Requirement. Among the entries below, count the lines containing the string "entry". Only the count is needed.

Data records.
/-! ### clearSticky -/

@[simp] theorem State.clearSticky_cfg (v : Word) : (s.clearSticky v).cfg = s.cfg := rfl
@[simp] theorem State.clearSticky_op (v : Word) : (s.clearSticky v).op = s.op := rfl
@[simp] theorem State.clearSticky_done (v : Word) : (s.clearSticky v).done = s.done := rfl
@[simp] theorem State.clearSticky_err (v : Word) : (s.clearSticky v).err = s.err := rfl
@[simp] theorem State.clearSticky_ecode (v : Word) : (s.clearSticky v).ecode = s.ecode := rfl
@[simp] theorem State.clearSticky_ovr (v : Word) : (s.clearSticky v).ovr = (s.ovr && !v.getLsbD 8) := rfl
@[simp] theorem State.clearSticky_accerr (v : Word) : (s.clearSticky v).accerr = (s.accerr && !v.getLsbD 9) := rfl
@[simp] theorem State.clearSticky_ovf (v : Word) : (s.clearSticky v).ovf = (s.ovf && !v.getLsbD 10) := rfl
@[simp] theorem State.clearSticky_marks (v : Word) : (s.clearSticky v).marks = s.marks := rfl
@[simp] theorem State.clearSticky_cur (v : Word) : (s.clearSticky v).cur = s.cur := rfl
@[simp] theorem State.clearSticky_arg0 (v : Word) : (s.clearSticky v).arg0 = s.arg0 := rfl
@[simp] theorem State.clearSticky_arg1 (v : Word) : (s.clearSticky v).arg1 = s.arg1 := rfl
@[simp] theorem State.clearSticky_arg2 (v : Word) : (s.clearSticky v).arg2 = s.arg2 := rfl
@[simp] theorem State.clearSticky_res0 (v : Word) : (s.clearSticky v).res0 = s.res0 := rfl
@[simp] theorem State.clearSticky_res1 (v : Word) : (s.clearSticky v).res1 = s.res1 := rfl
@[simp] theorem State.clearSticky_res2 (v : Word) : (s.clearSticky v).res2 = s.res2 := rfl
@[simp] theorem State.clearSticky_res3 (v : Word) : (s.clearSticky v).res3 = s.res3 := rfl
@[simp] theorem State.clearSticky_abuf (v : Word) : (s.clearSticky v).abuf = s.abuf := rfl
@[simp] theorem State.clearSticky_poseX (v : Word) : (s.clearSticky v).poseX = s.poseX := rfl
@[simp] theorem State.clearSticky_poseY (v : Word) : (s.clearSticky v).poseY = s.poseY := rfl
@[simp] theorem State.clearSticky_poseTh (v : Word) : (s.clearSticky v).poseTh = s.poseTh := rfl
@[simp] theorem State.clearSticky_priorL (v : Word) : (s.clearSticky v).priorL = s.priorL := rfl
@[simp] theorem State.clearSticky_priorR (v : Word) : (s.clearSticky v).priorR = s.priorR := rfl
@[simp] theorem State.clearSticky_priorValid (v : Word) : (s.clearSticky v).priorValid = s.priorValid := rfl
@[simp] theorem State.clearSticky_dstate (v : Word) : (s.clearSticky v).dstate = s.dstate := rfl
@[simp] theorem State.clearSticky_n (v : Word) : (s.clearSticky v).n = s.n := rfl
@[simp] theorem State.clearSticky_cnt (v : Word) : (s.clearSticky v).cnt = s.cnt := rfl
@[simp] theorem State.clearSticky_sum (v : Word) : (s.clearSticky v).sum = s.sum := rfl
@[simp] theorem State.clearSticky_body (v : Word) : (s.clearSticky v).body = s.body := rfl
@[simp] theorem State.clearSticky_entry (v : Word) : (s.clearSticky v).entry = s.entry := rfl
@[simp] theorem State.clearSticky_valid (v : Word) : (s.clearSticky v).valid = s.valid := rfl
@[simp] theorem State.clearSticky_len (v : Word) : (s.clearSticky v).len = s.len := rfl
@[simp] theorem State.clearSticky_count (v : Word) : (s.clearSticky v).count = s.count := rfl
@[simp] theorem State.clearSticky_junk (v : Word) : (s.clearSticky v).junk = s.junk := rfl
@[simp] theorem State.clearSticky_nameLen (v : Word) : (s.clearSticky v).nameLen = s.nameLen := rfl
@[simp] theorem State.clearSticky_name (v : Word) : (s.clearSticky v).name = s.name := rfl
@[simp] theorem State.clearSticky_txpend (v : Word) : (s.clearSticky v).txpend = s.txpend := rfl
@[simp] theorem State.clearSticky_rxq (v : Word) : (s.clearSticky v).rxq = s.rxq := rfl
@[simp] theorem State.clearSticky_terr (v : Word) : (s.clearSticky v).terr = s.terr := rfl
@[simp] theorem State.clearSticky_txout (v : Word) : (s.clearSticky v).txout = s.txout := rfl
@[simp] theorem State.clearSticky_todo (v : Word) : (s.clearSticky v).todo = s.todo := rfl
@[simp] theorem State.clearSticky_reads (v : Word) : (s.clearSticky v).reads = s.reads := rfl
@[simp] theorem State.clearSticky_turns (v : Word) : (s.clearSticky v).turns = s.turns := rfl
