/-! ### Lookups (R163) -/

theorem sensorAt_eq_some_iff {c : Config} (h : TablesOk c) {id : Byte} {d : ScalarDesc} :
    sensorAt c id = some d ↔ (id, d) ∈ c.sensors := by
  have hmem : ∀ {d'}, sensorAt c id = some d' → (id, d') ∈ c.sensors := fun hd => by
    obtain ⟨before, after, htable, -⟩ := List.lookup_eq_some_iff.mp hd
    simp [htable]
  refine ⟨hmem, fun hd => ?_⟩
  cases hat : sensorAt c id with
  | none => exact absurd (List.lookup_eq_none_iff.mp hat _ hd) (by simp)
  | some d' => simpa using List.inj_on_of_nodup_map h.ids (hmem hat) hd rfl

theorem sensorNamed_eq_some_iff {c : Config} (h : TablesOk c) {name : List Byte} {e : Byte × ScalarDesc} :
    sensorNamed c name = some e ↔ e ∈ c.sensors ∧ e.2.name = name := by
  have hfound : ∀ {e'}, sensorNamed c name = some e' → e' ∈ c.sensors ∧ e'.2.name = name := fun he =>
    ⟨List.mem_of_find?_eq_some he, by simpa using List.find?_some he⟩
  refine ⟨hfound, fun ⟨he, hname⟩ => ?_⟩
  cases hat : sensorNamed c name with
  | none => exact absurd hname (by simpa using List.find?_eq_none.mp hat e he)
  | some e' =>
    obtain ⟨he', hname'⟩ := hfound hat
    exact congrArg some (List.inj_on_of_nodup_map h.names.of_append_left he' he (hname'.trans hname.symm))

theorem bulkNamed_eq_some_iff {c : Config} (h : TablesOk c) {name : List Byte} {b : Nat} {bd : BulkDesc} :
    bulkNamed c name = some (b, bd) ↔ c.bulks[b]? = some bd ∧ bd.name = name := by
  have hnames : (c.bulks.map BulkDesc.name).Nodup := h.names.of_append_right
  constructor
  · intro hfound
    unfold bulkNamed at hfound
    split at hfound
    · next i hi =>
      obtain ⟨_, hat, heq⟩ := Option.map_eq_some_iff.mp hfound
      cases heq
      obtain ⟨_, hname, -⟩ := List.findIdx?_eq_some_iff_getElem.mp hi
      obtain ⟨_, rfl⟩ := List.getElem?_eq_some_iff.mp hat
      exact ⟨hat, by simpa using hname⟩
    · cases hfound
  · rintro ⟨hat, rfl⟩
    obtain ⟨hlt, rfl⟩ := List.getElem?_eq_some_iff.mp hat
    have hindex : (c.bulks.findIdx? fun bd : BulkDesc => decide (bd.name = c.bulks[b].name)) = some b := by
      refine List.findIdx?_eq_some_iff_getElem.mpr ⟨hlt, by simp, fun j hj hname => hj.ne ?_⟩
      exact (hnames.getElem_inj_iff (hi := by simp; omega) (hj := by simpa)).mp (by simpa using hname)
    simp [bulkNamed, hindex, bulkAt]

/-- The descriptor a name finds is that of the one entry, scalar or bulk, with this name (R165). -/
theorem descriptorNamed_eq_some_iff {c : Config} (h : TablesOk c) {name : List Byte} {w : Word} :
    descriptorNamed c name = some w ↔
      (∃ id d, (id, d) ∈ c.sensors ∧ d.name = name ∧ descScalar id d = w) ∨
        ∃ b bd, c.bulks[b]? = some bd ∧ bd.name = name ∧ descBulk b bd = w := by
  unfold descriptorNamed
  cases hs : sensorNamed c name with
  | some e =>
    obtain ⟨hmem, hname⟩ := (sensorNamed_eq_some_iff h).mp hs
    obtain ⟨-, -, hdisjoint⟩ := List.nodup_append.mp h.names
    have hbulk : ∀ b (bd : BulkDesc), c.bulks[b]? = some bd → bd.name ≠ name := fun b bd hbd hname' =>
      hdisjoint _ (List.mem_map_of_mem hmem) _ (List.mem_map_of_mem (List.mem_of_getElem? hbd)) (hname.trans hname'.symm)
    constructor
    · intro heq
      exact .inl ⟨e.1, e.2, hmem, hname, Option.some.inj heq⟩
    · rintro (⟨id, d, hd, hname', rfl⟩ | ⟨b, bd, hbd, hname', -⟩)
      · have heq := (sensorNamed_eq_some_iff h).mpr ⟨hd, hname'⟩
        cases hs.symm.trans heq
        rfl
      · exact absurd hname' (hbulk b bd hbd)
  | none =>
    have hscalar : ∀ e ∈ c.sensors, e.2.name ≠ name := fun e he hname => by
      simp [(sensorNamed_eq_some_iff h).mpr ⟨he, hname⟩] at hs
    simp only [Option.map_eq_some_iff, Prod.exists, bulkNamed_eq_some_iff h, and_assoc]
    refine ⟨.inr, fun hw => hw.resolve_left ?_⟩
    rintro ⟨id, d, hd, hname, -⟩
    exact hscalar _ hd hname

/-- A name finds the entry R165 describes by its number: an index and a member count of legal tables fit their fields. -/
theorem descriptorNamed_of_number {c : Config} (h : TablesOk c) {name : List Byte} {n : Nat}
    (hn : (∃ id d, (id, d) ∈ c.sensors ∧ d.name = name ∧
        n = fmtWidth d.fmt * 65536 + (fmtCode d.fmt).toNat * 256 + id.toNat) ∨
      ∃ (b : Nat) (bd : BulkDesc), c.bulks[b]? = some bd ∧ bd.name = name ∧
        n = 2147483648 + bd.members.length * 65536 + b) :
    ∃ w, descriptorNamed c name = some w ∧ w.toNat = n := by
  obtain ⟨id, d, hd, hname, rfl⟩ | ⟨b, bd, hbd, hname, rfl⟩ := hn
  · exact ⟨descScalar id d, (descriptorNamed_eq_some_iff h).mpr (.inl ⟨id, d, hd, hname, rfl⟩),
      toNat_descScalar_of_mem h hd⟩
  · have hmembers := h.memberCount bd (List.mem_of_getElem? hbd)
    obtain ⟨hindex, -⟩ := List.getElem?_eq_some_iff.mp hbd
    have hcount := h.bulkCount
    exact ⟨descBulk b bd, (descriptorNamed_eq_some_iff h).mpr (.inr ⟨b, bd, hbd, hname, rfl⟩),
      toNat_descBulk (by omega) (by omega)⟩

Result for this task. 3